Task:
Find the word "tied" in the records below. List each line containing it.

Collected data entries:
/-- Sections set for a bay, whatever its disconnectors (R282). -/
def ZIn.set2 (z : ZIn) (b : Nat) : Nat :=
  (if z.sec 0 b = 8 then 0 else 2 ^ (z.sec 0 b).toNat) ||| (if z.sec 1 b = 8 then 0 else 2 ^ (z.sec 1 b).toNat)

/-- Enabled zones 0 to 3. -/
def ZIn.zones (z : ZIn) : List Nat := (List.range 4).filter (fun k => z.cfg 0x51 k 0 = 1)

/-- Zones joined to zone k by bays connected to both, and their mask (R281). -/
def ZIn.merge (z : ZIn) (secs : List Nat) : List (Nat × Nat) :=
  let masks := z.zones.map (fun k => (k, maskOf (z.cfg 0x51 k 1)))
  let join (l : List (Nat × Nat)) : List (Nat × Nat) :=
    l.map (fun p => (p.1, l.foldl (fun a q =>
      if (List.range 32).any (fun b => !z.coupler b && (secs.getD b 0 &&& a) != 0 && (secs.getD b 0 &&& q.2) != 0) then
        a ||| q.2 else a) p.2))
  join (join (join masks))

/-- Sum set of a mask with coefficients (R280); for the check zone the disconnectors are not asked (R282). -/
def ZIn.sum (z : ZIn) (secs : List Nat) (tied : List Bool) (check : Bool) (mask : Nat) : List (Nat × Bool) :=
  (List.range 32).filterMap (fun b =>
    if z.coupler b then
      if !(tied.getD b false) then none
      else
        let in1 := mask.testBit (z.sec 0 b).toNat
        let in2 := mask.testBit (z.sec 1 b).toNat
        if in1 && in2 then none else if in1 then some (b, true) else if in2 then some (b, false) else none
    else if ((if check then z.set2 b else secs.getD b 0) &&& mask) != 0 then some (b, true) else none)

/-- The differential quantities of one zone phase: none while blocked under R289, else Id, Ir in I_BASE and id, ir in
amperes; with the marks Q_TIMEQ and Q_OVR of the sum. -/
structure ZQ where
  v : Option (Rat × Rat × Rat × Rat)
  tq : Bool
  ovr : Bool
  late : Bool

/-- Sums one phase over a sum set (R280, R289). -/
def ZIn.diff (z : ZIn) (ibase : Rat) (set : List (Nat × Bool)) (x : Nat) : ZQ :=
  let cur (b : Nat) : PhCur := (z.bay b).res.ph.getD x { half := none, smp := none, src := 0, timeq := false, ovr := false }
  let ok := set.all (fun p =>
    decide ((z.bay p.1).mode ≠ 0) && !(z.bay p.1).unprot && (cur p.1).half.isSome && (cur p.1).smp.isSome)
  let sumC := set.foldl (fun (a : Cx) p =>
    let c := (cur p.1).half.getD Cx.zero
    if p.2 then a.add c else a.sub c) Cx.zero
  let sumM := set.foldl (fun (a : Rat) p => a + ((cur p.1).half.getD Cx.zero).mag) 0
  let sumI := set.foldl (fun (a : Rat) p =>
    let c := (cur p.1).smp.getD 0
    if p.2 then a + c else a - c) 0
  let sumA := set.foldl (fun (a : Rat) p => a + ratAbs ((cur p.1).smp.getD 0)) 0
  { v := if ok then some (sumC.mag / ibase, sumM / ibase, ratAbs sumI, sumA) else none,
    tq := set.any (fun p => decide ((cur p.1).src ≠ 0)) && set.any (fun p => (cur p.1).timeq),
    ovr := set.any (fun p => (cur p.1).ovr),
    late := set.any (fun p => (z.bay p.1).late) }

/-- Threshold of the bias characteristic at Ir (R284). -/
def biasThr (idMin k1 knee k2 ir : Rat) : Rat :=
  ratMax idMin (if ir ≤ knee then k1 * ir else k1 * knee + k2 * (ir - knee))

/-- One frame of a zone phase's latch state (R284, R286, R287). -/
def ZPh.step (cfg : Nat → Nat → Nat → Int) (k : Nat) (q : Rat × Rat × Rat × Rat) (p : ZPh) : ZPh :=
  let (Id, Ir, di, ri) := q
  let s := cfg 0x51 k
  let g := cfg 0x51 5
  let k1 := per (s 3) 100
  let thr := biasThr (per (s 2) 100) k1 (per (s 4) 10) (per (s 5) 100) Ir
  let above := decide (thr ≤ Id) || (p.above && decide (95 / 100 * thr ≤ Id))
  let ibase : Rat := 10 * (g 0 : Rat)
  let lim := sqrt2 * (per (g 1) 10 * ibase)
  let n := (ratCeil (per (g 2) 10000 * frameRate)).toNat
  let hi := decide (lim ≤ ri)
  let low := if hi then 0 else p.low + 1
  let inBand := decide (di ≤ k1 * ri)
  let (run, runOk) :=
    if hi && decide (288 ≤ p.low) then (1, inBand)
    else if 0 < p.run ∧ p.run < n then (p.run + 1, p.runOk && inBand)
    else (0, false)
  let sets := decide (run = n) && runOk
  let relNow := above && decide (per (g 3) 100 * Ir ≤ Id)
  let rel := if relNow then p.rel + 1 else 0
  let age := if sets then 0 else p.latchAge + 1
  let clears := decide (288 ≤ low) || decide (per (g 4) 100 * frameRate ≤ ((age : Nat) : Rat)) || decide (144 ≤ rel)
  { above := above, latch := (sets || p.latch) && !clears, latchAge := age, low := low, run := run, runOk := runOk,
    rel := rel }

Answer space:
def ZIn.sum (z : ZIn) (secs : List Nat) (tied : List Bool) (check : Bool) (mask : Nat) : List (Nat × Bool) :=
      if !(tied.getD b false) then none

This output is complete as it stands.